Dominique Holmes is a London based tattoo artist and has created one of the designs to reflect the diverse culture across London. After working for a renowned and respected London Tattoo parlour, in her own independent spirit, Dominique decided to pursue her passion and set up her own company. This confidence reflects that of Tom Bulleit’s entrepreneurial spirit, the founder of Bulleit Whiskey, who left his law practice to risk everything and live life on the frontier following his dream.
Her design encompasses references to London’s past, present and future, with nods to the Victorian era to today’s cultural trends. The city’s creative and musical heritage is depicted within the Bowie-inspired lightening bolts in the butterflies and the Pink Floyd-inspired triangles, which also pay homage to the Shoreditch Design Triangle, celebrating the creative community in East London. Dom comments; “It’s been great to represent London for Bulleit Frontier Whiskey and their Community Ink project, amongst a hugely talented creative community of tattoo artists from across Europe. I’ve loved being able to illustrate what London means to me through my artwork and hopefully shine a positive light on a truly global cultural movement.”

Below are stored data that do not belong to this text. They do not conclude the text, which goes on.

-- ==== Sys2Proof/Syntax.lean ====
section
/-! DEFINITION. The instructions: one constructor for each row of the opcode table. Sequencer words and micro-orders carry
their encoded fields; a row without an encoding is an event of the package, and what it happens to stands in State.arg. -/

namespace Sys2Proof

/-- The step-table engines of a tile: the vector engine and the class engine (R10). -/
inductive Eng where
  | ve | xe
  deriving DecidableEq, Repr

/-- The command engines of a tile: the copy engine and the index engine (R10). -/
inductive CEng where
  | ce | ie
  deriving DecidableEq, Repr

/-- The command queues of a tile: load queue and store queue of the CE, queue of the IE (R185). -/
inductive Que where
  | lq | sq | iq
  deriving DecidableEq, Repr

/-- The regions of the management aperture (R373). -/
inductive Page where
  | pkg | iod | scd
  deriving DecidableEq, Repr

/-- A Stalith Span request from another package (R382). -/
inductive SpanReq where
  | takeRef (handle : BitVec 64)
  | dropRef (handle : BitVec 64)
  | bind (acc tag : Nat) (pages : List Nat)
  | read (acc tag off : Nat)
  | write (acc tag off : Nat) (data : List (BitVec 8)) (desc : Option (BitVec 16))
  | add (acc tag off fmt : Nat) (val : BitVec 32)
  | stage (acc tag : Nat) (key : List Nat) (off fmt : Nat) (val : BitVec 32)
  | endCmd (acc tag : Nat)
  | bound (tag : Nat)
  deriving DecidableEq, Repr
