/-- A line lies in the bytes that an MCAST addresses to virtual tile `vt`, if that is one of its receivers (R153, R193). -/
def Cmd.mcastTo (c : Cmd) (vt line : Nat) : Bool :=
  let a := c.field 23 5
  let off := a % Config.windowSize
  let len := if c.field 28 2 = 0 then 65536 else c.field 28 2
  decide (c.byte 0 = 0x03) && decide (off / 64 ≤ line ∧ 64 * line < off + len) &&
    (List.range 16).any (fun j => c.field 30 2 / 2 ^ j % 2 = 1 && decide (a / Config.windowSize + j = vt))
/-- A command sets the landing bit of a line of the slice of its own tile, virtual tile `vt`: a line of its write ranges until it
has ended or has performed its writes to the line, or a line that its own multicast has yet to reach (R153, R340). -/
def Cmd.marks (c : Cmd) (vt line : Nat) : Bool :=
  !c.clear.contains line && ((c.ended.isNone && (inRanges c.fp.wr (2 * line) || inRanges c.fp.wr (2 * line + 1))) || c.mcastTo vt line)
/-- A line of a tile's own slice is landing for a command of the tile (R340). -/
def Tile.ownLanding (x : Tile) (line : Nat) : Bool := (x.ce.cmds ++ x.ie.cmds).any (fun c => c.marks x.vtile line)
/-- The tile whose command a landing unit is. -/
def LandUnit.tile? : LandUnit → Option Nat
  | .cmd t _ => some t
  | .meeting _ => none
/-- The landing bit of a line set by landing writes of units other than `but` (R153). -/
def State.bitSet (s : State) (t line : Nat) (but : Option LandUnit) : Bool :=
  s.bits.any (fun b => decide (b.tile = t ∧ b.line = line ∧ some b.unit ≠ but))
/-- The landing bit of a line set by landing writes (R153). -/
def State.foreignLanding (s : State) (t line : Nat) : Bool := s.bitSet t line none
/-- The line that holds an offset is landing for a sequencer access (R80, R154). -/
def State.landing (s : State) (t off : Nat) : Bool :=
  (s.tile t).ownLanding (off / 64) || s.foreignLanding t (off / 64)
/-- An access of `n` bytes at an offset of tile `t`'s slice waits: its line is landing (R80, R154), or its bank is not granted to an
accessor of `rank` on this beat (R349). -/
def State.stalls (s : State) (t rank off n : Nat) : Bool := s.landing t off || (s.tile t).bankTaken rank off n
/-- A line of tile `t`'s slice is landing for the tile's unit numbered `no`: by landing writes other than its own, or by a command
that the tile accepted before the unit (R154, R341). -/
def State.unitLanding (s : State) (t line no : Nat) : Bool :=
  s.bitSet t line (some (.cmd t no)) ||
    ((s.tile t).ce.cmds ++ (s.tile t).ie.cmds).any (fun c => decide (c.no < no) && c.marks (s.tile t).vtile line)
/-- A line of tile `d`'s slice is landing for a command of another tile; the bits that the command's own landing writes set do
not act on it (DEDUCED, log 80). -/
def State.farLanding (s : State) (d line : Nat) (u : LandUnit) : Bool := (s.tile d).ownLanding line || s.bitSet d line (some u)

/-! ### Units of a tile and the range checker (R336 to R338) -/

/-- Entries of an engine with their footprints, by issue number: those queued and the one running, unless it has faulted
(R338). -/
def Engine.units (g : Engine) : List (Nat × Footprint) :=
  g.queue.map (fun e => (e.no, e.fp)) ++ (match g.run with
    | some r => if (r.ended.map (·.1)) = some 1 then [] else [(r.entry.no, r.entry.fp)]
    | none => [])
/-- A command has neither completed nor faulted (R338). -/
def Cmd.unended (c : Cmd) : Bool :=
  match c.ended with
  | some r => decide (r.code = 0 ∨ r.code = 2)
  | none => true
/-- Every unit of a tile that has not ended (R338). -/
def Tile.units (x : Tile) : List (Nat × Footprint) :=
  x.ve.units ++ x.xe.units ++ ((x.ce.cmds ++ x.ie.cmds).filter (·.unended)).map (fun c => (c.no, c.fp))
/-- The range checker lets the unit numbered `no` begin (R338). -/
def Tile.mayBegin (x : Tile) (no : Nat) (fp : Footprint) : Bool :=
  x.units.all (fun u => decide (no ≤ u.1) || !(fp.conflicts u.2))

Do you want to tell us more about the COMMUNITY INK Project?
Bulleit Frontier Whiskey approached me to be part of the community Ink project, explaining that they wanted me to create a design that represented London and its community. I love London and it inspires much of my work and has been a big influence in my life. The project is a collaborative piece of work between a community of tattoo artists: Ross Nagle from Ireland, Chris Henriksen from Denmark, Valentin Hirsch from Berlin, Amsterdam-based artist Sara Koning and myself from London. Each artist created their own unique design that represented their city, which came together to create Europe’s first leather tattoo billboard commissioned by Bulleit Frontier Whiskey.

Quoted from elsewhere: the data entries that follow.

/-! ### Transfer barriers (R101) -/

/-- XBWAIT: R101. -/
def execXbwait (d : BitVec 5) (xb : BitVec 4) (s : State) : Res :=
  let b := s.here.xbar xb.toNat
  .next (if b.pending ≠ 0 then s
    else (s.setHere { s.here with xb := FMap.set s.here.xb xb.toNat { b with status := 0 } }).retire d
      (BitVec.ofNat 64 (b.status * 256)))
/-- XBTEST: R101. -/
def execXbtest (d : BitVec 5) (xb : BitVec 4) (s : State) : Res :=
  let b := s.here.xbar xb.toNat
  .next (s.retire d (BitVec.ofNat 64 (b.status * 256 + b.pending)))
/-- XBARM: R101. -/
def execXbarm (a : BitVec 5) (xb : BitVec 4) (s : State) : Res :=
  let b := s.here.xbar xb.toNat
  let n := b.pending + (s.here.rd a).toNat
  .next (if 255 < n then s.trap 0x18 (BitVec.ofNat 64 xb.toNat)
    else (s.setHere { s.here with xb := FMap.set s.here.xb xb.toNat { b with pending := n } }).nextPc)

/-! ### Chains and slot counters (R107, R209) -/

/-- The command engine of a CHN word. -/
def chainEng (n : BitVec 1) : CEng := if n = 0 then .ce else .ie
/-- CHLINK: R107. -/
def execChlink (a : BitVec 5) (n : BitVec 1) (s : State) : Res :=
  let addr := s.here.rd a
  .next (match s.ownNear s.cur addr 64 with
    | .error k => s.trap k addr
    | .ok _ =>
      let g := s.here.cengine (chainEng n)
      (s.setHere (s.here.setCengine (chainEng n) { g with head := addr })).nextPc)
/-- A chain of the engine runs (R107, R209): it has a block to fetch, or its last block has not ended. -/
def CmdEngine.chainRuns (g : CmdEngine) : Bool := g.chain.isSome || g.chainLast.isSome
/-- CHKICK: stalls while a chain of the engine runs (R107). -/
def execChkick (n : BitVec 1) (s : State) : Res :=
  let g := s.here.cengine (chainEng n)
  .next (if g.chainRuns then s
    else (s.setHere (s.here.setCengine (chainEng n) { g with chain := some g.head })).nextPc)
/-- Counter c has reached v (R107). -/
def reached (c v : Nat) : Bool := decide ((c + 2 ^ 16 - v % 2 ^ 16) % 2 ^ 16 < 2 ^ 15)
/-- Counter `n` of a tile. -/
def Tile.counter (x : Tile) (n : Nat) : Nat := (Bank.get x.sc n).toNat
/-- Add to a counter and set the event latch (R106, R107). -/
def Tile.postCounter (x : Tile) (n v : Nat) : Tile :=
  { x with sc := FMap.set x.sc n (BitVec.ofNat 16 (x.counter n + v)), evLatch := true }
/-- SCWAIT: R107. -/
def execScwait (a : BitVec 5) (sc : BitVec 4) (s : State) : Res :=
  .next (if reached (s.here.counter sc.toNat) ((s.here.rd a).toNat % 2 ^ 16) then s.nextPc else s)
/-- SCPOST: R107. -/
def execScpost (a : BitVec 5) (sc : BitVec 4) (s : State) : Res :=
  .next (s.setHere (s.here.postCounter sc.toNat ((s.here.rd a).toNat % 2 ^ 16))).nextPc

/-- The chain of an engine after the block `c` has been queued (R209): it goes on at NEXT, or ends with this block. -/
def CmdEngine.chained (g : CmdEngine) (c : Cmd) : CmdEngine :=
  if c.field 8 8 = 0 then { g with chain := none, chainLast := some c.no }
  else { g with chain := some (BitVec.ofNat 64 (c.field 8 8)) }
/-- CHAIN_BLOCK_FETCH: engine arg.cmd of the current tile fetches the next block of its running chain, checks it and queues
it (R209); a failing block ends the chain with a reply of status FAULT (R107), whose SEL is 0 where the address fails and no block is
read (DESIGN CHOICE, log 98). It waits while the engine is full, and while its FLT is set, as units do (R361; DESIGN CHOICE, log 98). -/
def execChainBlockFetch (s : State) : Res :=
  let t := s.cur
  let e := s.arg.cmd
  let g := s.here.cengine e
  let fail := fun (s : State) (sel : Nat) =>
    (s.modTile t fun x => ((x.setCengine e { x.cengine e with chain := none }).reply (replyWord (cengSrc e) 1 sel 0)))
  .next (match g.chain with
    | none => s
    | some a =>
      if g.flt ∨ s.here.cengFull e ∨ s.held t then s
      else match s.ownNear t a 64 with
        | .error _ => fail s 0
        | .ok off =>
          if s.stalls t (cengRank e) off 64 then s
          else
            let c := s.blockAt t off e none true
            match s.checkBlock t off e none true with
            | .stall => s
            | .unbound c => s.askBinds t c
            | .trap _ _ => fail s c.chainSel
            | .illegal => fail s c.chainSel
            | .ok c => ((s.touch t (cengRank e) off 64).accept t e c).modTile t fun x => x.setCengine e ((x.cengine e).chained c))

/-! ### Signals (R186 step 5, R206, R207) -/

/-- The head command of a queue. -/
def CmdEngine.headOf (g : CmdEngine) (q : Que) : Option Cmd := g.cmds.find? (fun c => decide (c.que = q))
/-- The command engine of a queue. -/
def queEng : Que → CEng
  | .iq => .ie
  | _ => .ce
/-- Replace a command of an engine, found by its issue number. -/
def Tile.putCmd (x : Tile) (e : CEng) (c : Cmd) : Tile :=
  let g := x.cengine e
  x.setCengine e { g with cmds := g.cmds.map (fun k => if k.no = c.no then c else k) }
/-- A command gives a reply (R186, R207). -/
def Cmd.replies (c : Cmd) (r : CmdEnd) : Bool :=
  bitN (c.byte 1) 4 || decide (r.st = 8) || (c.chain && decide (r.st ≠ 0))
/-- A store command (R185): one of the store queue, or an index command whose destination is a far table. -/
def Cmd.stores (c : Cmd) : Bool :=
  decide (c.que = .sq ∨ c.que = .iq ∧ placeFar c.table ∧ (c.kind = 0x12 ∨ c.kind = 0x13 ∨ c.kind = 0x16))
/-- The FIFO that a command pushes: LC for a load command, SL for a store command (R186). -/
def Cmd.pushes (c : Cmd) : Nat := if c.stores then 2 else 0
/-- The FIFO that a command pops: SL for a load command, CS for a store command (R186). -/
def Cmd.pops (c : Cmd) : Nat := if c.stores then 1 else 2

/-- A receiver of an MCAST is saved: what goes to it waits (R370). -/
def State.receiverSaved (s : State) (ctx : Nat) (c : Cmd) : Bool :=
  decide (c.kind = 0x03) && (List.range 16).any (fun j => bitN (c.field 30 2) j &&
    (match FMap.get? (s.ctxAt ctx).tmap (c.field 23 5 / Config.windowSize + j) with
      | some v => v.saved
      | none => false))
/-- The receivers of an MCAST with RX enabled: physical tile, barrier, code (R194). -/
def State.receivers (s : State) (ctx : Nat) (c : Cmd) : List (Nat × Nat × Nat) :=
  if c.kind = 0x03 ∧ bitN (c.byte 32) 4 then
    ((List.range 16).filter (fun j => bitN (c.field 30 2) j)).filterMap fun j =>
      match FMap.get? (s.ctxAt ctx).tmap (c.field 23 5 / Config.windowSize + j) with
      | some v => some (v.phys, c.byte 32 % 16, if bitN c.refused j then 2 else 0)
      | none => none
  else []

/-- The landing writes of a command that have not been performed. -/
def State.landingsOf (s : State) (t no : Nat) : List Landing := s.land.filter (fun l => decide (l.unit = .cmd t no))
/-- How a command whose writes have all been performed ends (R194, R206, R207): a refused line gives LANDING, unless the command
was aborted, and VAL of COPY, FILL and MCAST counts what reached its place. -/
def Cmd.settled (c : Cmd) (r : CmdEnd) : CmdEnd :=
  let v := match c.kind with
    | 0x01 | 0x04 => c.count
    | 0x03 => c.refused
    | _ => r.val
  if c.refused ≠ 0 ∧ r.code < 2 then { code := 2, st := 2, val := v } else { r with val := v }

/-- A command that has given its signals leaves the tile (R186): a chain whose last block it was has run to its end (R209). -/
def CmdEngine.leave (g : CmdEngine) (c : Cmd) : CmdEngine :=
  { g with cmds := g.cmds.filter (fun k => decide (k.no ≠ c.no)), chainLast := if g.chainLast = some c.no then none else g.chainLast }
/-- The head of a queue of tile `t` can give its signals: it has ended, its writes have all been performed (R152), no receiver of it is
saved (R370), and the token and the reply that it owes have their places (R186). -/
def State.signalsReady (s : State) (t : Nat) (c : Cmd) (r : CmdEnd) : Bool :=
  (s.landingsOf t c.no).isEmpty && !s.receiverSaved (s.tile t).ctx c && !(c.replies r && !(s.tile t).replyRoom)
    && !(bitN (c.byte 1) 3 && decide (Config.tokenFifo ≤ (s.tile t).tokens c.pushes))
/-- A command of engine `e` of tile `t` is about to place its reply (R350). -/
def State.cmdReply (s : State) (t : Nat) (e : CEng) : Bool :=
  (match e with | .ce => [Que.lq, .sq] | .ie => [Que.iq]).any fun q =>
    match ((s.tile t).cengine e).headOf q with
    | some c => match c.ended.map c.settled with
      | some r => c.replies r && s.signalsReady t c r
      | none => false
    | none => false
/-- COMMAND_SIGNALS: the head command of queue arg.que, ended and with all of its writes performed (R152), gives all of its signals
together and leaves the queue; it waits while a reply or a token it owes has no place (R186), and one of the IE while a reply of the
CE goes first (R350). -/
def execCommandSignals (s : State) : Res :=
  let t := s.cur
  let e := queEng s.arg.que
  .next (match (s.here.cengine e).headOf s.arg.que with
    | none => s
    | some c => match c.ended.map c.settled with
      | none => s
      | some r =>
        let pushes := bitN (c.byte 1) 3
        if !s.signalsReady t c r || (decide (e = .ie) && c.replies r && s.cmdReply t .ce) then s
        else
          let s1 := s.modTile t fun x =>
            let x := match c.xb with | some n => x.signalXb n r.code | none => x
            let x := if pushes then { x.setTokens c.pushes (x.tokens c.pushes + 1) with evLatch := true } else x
            let x := if bitN (c.byte 1) 1 then x.postCounter (c.byte 2 / 16) (c.byte 6) else x
            let x := if c.replies r then x.reply (c.replyOf e r.st r.val) else x
            x.setCengine e ((x.cengine e).leave c)
          let s2 := (s1.receivers s.here.ctx c).foldl (fun s r => s.modTile r.1 (fun x => x.signalXb r.2.1 r.2.2)) s1
          { s2 with bits := s2.bits.filter (fun b => decide (b.unit ≠ LandUnit.cmd t c.no)) }.endRefs c)

/-- PROMISE_MISS: a command of the current tile that has not completed on its promised beat becomes a pending fault; the promise is
the one of the command numbered arg.n (R100, R362). -/
def execPromiseMiss (s : State) : Res :=
  .next (match (s.here.ce.cmds ++ s.here.ie.cmds).find? (fun c => decide (c.no = s.arg.n)) with
    | none => s
    | some c => match c.promise with
      | none => s
      | some p =>
        if (s.dbc s.cur).ult p then s
        else (s.modTile s.cur (fun x => (x.putCmd .ce { c with promise := none }))).raise s.cur .promise 0x10
          (BitVec.ofNat 64 (c.xb.getD 0)))

end Sys2Proof.Machine
end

How do you think tattoo culture has the power to transcend borders, cultures and trends?
Tattooing has a unique ability to transcend cultures around the world. We have seen over the years how styles that were native to one particular region or culture have crossed geographical and social borders. From that we’ve seen people gain a greater understanding and interest in these other cultures in terms of their art and history, which has almost certainly added to the appeal.
The Community Ink project was a great example that brought a variety of culture together through tattoo artwork.

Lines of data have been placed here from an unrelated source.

/-- The accesses of a unit to the own slice, by offset and length, take their banks (R12, R349). -/
def Xfer.touching (t : Nat) (e : CEng) (l : List (Nat × Nat)) : Xfer → Xfer
  | .go s c => .go (l.foldl (fun s r => s.touch t (cengRank e) r.1 r.2) s) c
  | x => x
/-- A unit whose accesses to the own slice are those of `l` waits for a bank that is not granted to it on this beat (R349). -/
def Xfer.banked (s : State) (t : Nat) (e : CEng) (l : List (Nat × Nat)) (x : Xfer) : Xfer :=
  if l.any (fun r => (s.tile t).bankTaken (cengRank e) r.1 r.2) then .stall else x.touching t e l
/-- The bytes of the own slice among `n` bytes from place `p`; none elsewhere. -/
def Tile.ownBytes (x : Tile) (p n : Nat) : List (Nat × Nat) :=
  if p < 2 ^ 33 ∧ p / Config.windowSize = x.vtile then [(p % Config.windowSize, n)] else []

/-- Run the units of a command of `n` rows, bags or lines from its position on, stopping at the first that cannot be completed. -/
def runUnits (t : Nat) (e : CEng) (n : Nat) (step : State → Cmd → Xfer) (last : State → Cmd → Option CmdEnd) :
    Nat → State → Cmd → State
  | 0, s, c => s.putCmd t e c
  | fuel + 1, s, c =>
    if n ≤ c.pos then s.putCmd t e { c with ended := last s c, want := none }
    else match step s c with
      | .go s c => runUnits t e n step last fuel s { c with want := none }
      | .stall => s.putCmd t e c
      | .need vpn write =>
        ((s.putCmd t e { c with want := some (vpn, write) }).askWalk (streamHolder t e) (s.tile t).ctx vpn write false)
      | .park vpn reason write =>
        let r := s.request (s.tile t).ctx vpn reason write (match e with | .ce => 0 | .ie => 1) t
        r.1.putCmd t e { c with want := some (vpn, write), park := some r.2 }
      | .fin s c r flt =>
        let s := s.putCmd t e { c with ended := some r, want := none }
        match flt with
        | some (k, v) => s.raise t (cengSource e) k v
        | none => s

/-- How many units a turn may run: arg.n, or with 0 as many as the command has. -/
def State.unitsNow (s : State) (n : Nat) : Nat := if s.arg.n = 0 then (n + 1) * 2 ^ 29 else s.arg.n

/-- The head command of queue `q` of the current tile runs when its kind is `kind`: it begins if it may, and then its units
run, at most arg.n of them unless that is 0; `n` counts its rows, bags or lines. -/
def runCmd (s : State) (q : Que) (kind : Nat) (n : State → Cmd → Nat) (step : State → Cmd → Xfer)
    (last : State → Cmd → Option CmdEnd) : State :=
  let t := s.cur
  let e := queEng q
  match (s.here.cengine e).headOf q with
  | none => s
  | some c =>
    if c.kind ≠ kind ∨ c.ended.isSome ∨ c.park.isSome ∨ s.held t then s
    else
      let r := s.beginCmd t e c
      let s := r.1.putCmd t e r.2
      if r.2.begun then runUnits t e (n s r.2) step last (s.unitsNow (n s r.2)) s r.2 else s

/-! ### Places (R155, R156, R188) -/

/-- The buffer and bound view of a slot that a command names. -/
def Cmd.bound (c : Cmd) (slot : Nat) : Nat × Nat :=
  match c.caps.find? (fun y => decide (y.1 = slot)) with
  | some y => (accOf y.2.1, y.2.2)
  | none => (0, 0)
/-- The far virtual address of a far place (R242). -/
def State.farVa (s : State) (c : Cmd) (p : Nat) : Nat := (s.buf (c.bound (placeSlot p)).1).vbase + placeOff p

/-- What reading the line of a place gives. -/
inductive Got where
  | key (s : State) (k : Nat)
  | line (s : State) (r : LineRead)
  | stall
  | need (vpn : Nat)
  | bad
  deriving DecidableEq, Repr

/-- A landing write of the command itself to a line of tile `d` is in flight: the command's accesses to the line fall in element
order (R151). -/
def State.ownInFlight (s : State) (t : Nat) (c : Cmd) (d line : Nat) : Bool :=
  s.land.any (fun l => decide (l.unit = .cmd t c.no ∧ l.dst = d ∧ l.line = line))
/-- A near line is landing for a command of tile `t` (R153, R154, R341), or awaits the command's own earlier write. -/
def State.lineWaits (s : State) (t : Nat) (c : Cmd) (d line : Nat) : Bool :=
  (if d = t then s.unitLanding t line c.no else s.farLanding d line (.cmd t c.no)) || s.ownInFlight t c d line
/-- A line of `[off, off + len)` of the own slice is landing for a command of the tile (R154, R341). -/
def State.rangeWaits (s : State) (t : Nat) (c : Cmd) (off len : Nat) : Bool :=
  decide (len ≠ 0) && (List.range ((off + len - 1) / 64 - off / 64 + 1)).any (fun k => s.lineWaits t c t (off / 64 + k))

/-- Read the line that holds a place: a near line is read where it lies, a far line from the bound view (R155), that of a buffer of
another package over Stalith Span (R382). -/
def State.fetchLine (s : State) (t : Nat) (e : CEng) (c : Cmd) (p : Nat) (count alloc : Bool) : Got :=
  let ctx := (s.tile t).ctx
  if placeFar p then
    let b := c.bound (placeSlot p)
    let va := s.farVa c p
    match s.readFarLine (streamHolder t e) ctx b.1 b.2 (va / 64 * 64) count alloc with
    | some (s, r) =>
      .line (match (s.buf b.1).proxy with
        | some q => s.sendSpan q.1 (.read (accOf q.2) (s.bindTag c.born c.no) (placeOff p / 64 * 64))
        | none => s) r
    | none => .need (va / 2 ^ 16)
  else match s.findNear ctx (BitVec.ofNat 64 p) with
    | .bad _ => .bad
    | .wait => .stall
    | .ok d off =>
      let line := off / 64 * 64
      if s.lineWaits t c d (off / 64) || (decide (d ≠ t) && (s.tile d).bankTaken 0 line 64) then .stall
      else .key (if d = t then s else s.touch d 0 line 64) (nearKey d off)
/-- The near source lines of a row that is assigned whole (R191, R200), as they are when the command comes to the row; `false` where one
of them is yet to be waited for, `true` where it lies in no window. -/
def State.holdRow (s : State) (t : Nat) (e : CEng) (c : Cmd) (p : Nat) : Nat → Except Bool (List HeldLine)
  | 0 => .ok []
  | n + 1 => match s.fetchLine t e c p false false with
    | .key s1 k => match s1.holdRow t e c (p + 64) n with
      | .ok l => .ok ({ line := p / 64, data := Mem.bytes s1.mem k 64, desc := s1.descAt k } :: l)
      | x => x
    | .bad => .error true
    | _ => .error false
/-- The command with the near source of its row, when it begins one and its kind assigns rows whole (R191, R200). -/
def State.wholeRow (s : State) (t : Nat) (e : CEng) (c : Cmd) (row : Row) : Except Bool Cmd :=
  match row.src with
  | some p =>
    if (c.kind = 0x02 ∨ c.kind = 0x10 ∨ c.kind = 0x12) ∧ !placeFar p ∧ c.sub = 0 then
      match s.holdRow t e c (p / 64 * 64) ((p + row.len + 63) / 64 - p / 64) with
      | .ok l => .ok { c with row := l }
      | .error b => .error b
    else .ok c
  | none => .ok c
/-- The source line of a place: the one that the command holds, unless it comes to the line afresh (R240), or that of a row which it
assigns whole (R191, R200). -/
def State.sourceLine (s : State) (t : Nat) (e : CEng) (c : Cmd) (p : Nat) (first alloc : Bool) : Got :=
  match c.row.find? (fun h => decide (h.line = p / 64)) with
  | some h => .line s { data := h.data, desc := h.desc }
  | none => match c.held with
  | some h =>
    if placeFar p ∧ !first ∧ h.line = p / 64 then .line s { data := h.data, desc := h.desc } else s.fetchLine t e c p first alloc
  | none => s.fetchLine t e c p first alloc
/-- The far line at place `p` stays with the command until it has taken it whole (R240). -/
def Got.hold (g : Got) (p : Nat) : Option HeldLine :=
  match g with
  | .line _ r => some { line := p / 64, data := r.data, desc := r.desc }
  | _ => none

/-- Where a written line lies: in memory at a key, in another tile, reached by a landing write, or in a buffer of another package,
reached over Stalith Span (R382), of whose memory the model holds nothing: the package, its accession number and the offset. -/
inductive Put where
  | key (s : State) (k : Nat)
  | land (tile off : Nat)
  | remote (package acc off : Nat)
  | stall
  | need (vpn : Nat)
  | park (vpn reason : Nat)
  | bad
  deriving DecidableEq, Repr

/-- The task of tile `t` has written the shadow of page `vpn` of buffer `a` (R144). -/
def State.wroteShadow (s : State) (t a vpn : Nat) : State :=
  match (s.tile t).task with
  | some n => s.modNode n (fun d => if d.wrote.contains (a, vpn) then d else { d with wrote := (a, vpn) :: d.wrote })
  | none => s

/-- Find the home of a place to be written (R156, R194, R259). -/
def State.findDest (s : State) (t : Nat) (e : CEng) (c : Cmd) (p : Nat) : Put :=
  let ctx := (s.tile t).ctx
  if placeFar p then
    match (s.buf (c.bound (placeSlot p)).1).proxy with
    | some q => .remote q.1 (accOf q.2) (placeOff p)
    | none =>
    let va := s.farVa c p
    match s.shadowFor (streamHolder t e) ctx (c.bound (placeSlot p)).1 (va / 2 ^ 16) with
    | .ok s f => .key (s.wroteShadow t (c.bound (placeSlot p)).1 (va / 2 ^ 16)) (farKey 0 f + va % 2 ^ 16)
    | .need => .need (va / 2 ^ 16)
    | .park r => .park (va / 2 ^ 16) r
  else match s.findNear ctx (BitVec.ofNat 64 p) with
    | .bad _ => .bad
    | .wait => .stall
    | .ok d off =>
      if d = t then (if s.unitLanding t (off / 64) c.no then .stall else .key s (nearKey d off)) else .land d off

Do you think the art of tattooing now can be recognised as a true art form in itself?
The answer to this depends on your definition of what makes art. I’ve long felt like tattooing as an art from is running a path similar to that of graffiti art. There will always be a debate over whether or not it can be considered art while there are people producing sub-standard tattooing. Yes, there are true artists in tattooing creating new, ground-breaking pieces, and people collecting these living pieces of art, but there’s also the other side of tattooing – which is just as valid, but less about pushing boundaries of creativity. In terms of art being something aesthetic, which we create and own to embellish our lives, then of course, tattooing can be seen as part of that.
When did Tattoo has become a part of mainstream culture and how is it evolving?
Tattooing became part of mainstream culture as soon as it gained mainstream visibility. Between the sharp increase in people in the public eye getting tattooed, and the influx of tattoo-centred television shows, tattoos became accessible and acceptable. As soon as this happened, tattoos were no longer a mark of rebellion or nonconformity and people could see and utilise them purely based on their artistry, rather than the negative connotations. This in turn spurred on the use of tattoo art in other mediums, as the public could appreciate the aesthetic even if they didn’t want to go through the process of having one permanently inked on their skin. In terms of how it’s evolving, the mainstream side of tattooing will only continue to grow. But alongside the mainstream side to it, we are seeing a more extreme side evolving. Tattooing will always resonate with the underground subcultures, who will continue to push the boundaries of what is deemed acceptable in society; extreme black work, facial tattoos, ‘prison’ style and brutalist tattoos which are shocking today in the way that a sleeve or a neck tattoo was before the shift in the public perception of tattooing. Personally, I feel it’s this push, which will always keep tattooing alternative, and still on the edge of society.
What do you think we can expect from tattoo over the next year?
I think it’s an interesting time in tattooing. The community has been becoming more and more saturated; it’s one of the fastest growing industries at the moment. I think we’re likely to see the evolution of a new style; trends within tattooing tend to shift fairly frequently, it’ll be interesting to see what the next popular aesthetic is. I would hope that more interesting projects such as Bulleit’s Community Ink billboard continue to push tattooing and tattoo art in new directions and the industry continues to grow as artists find new ways to express their ideas.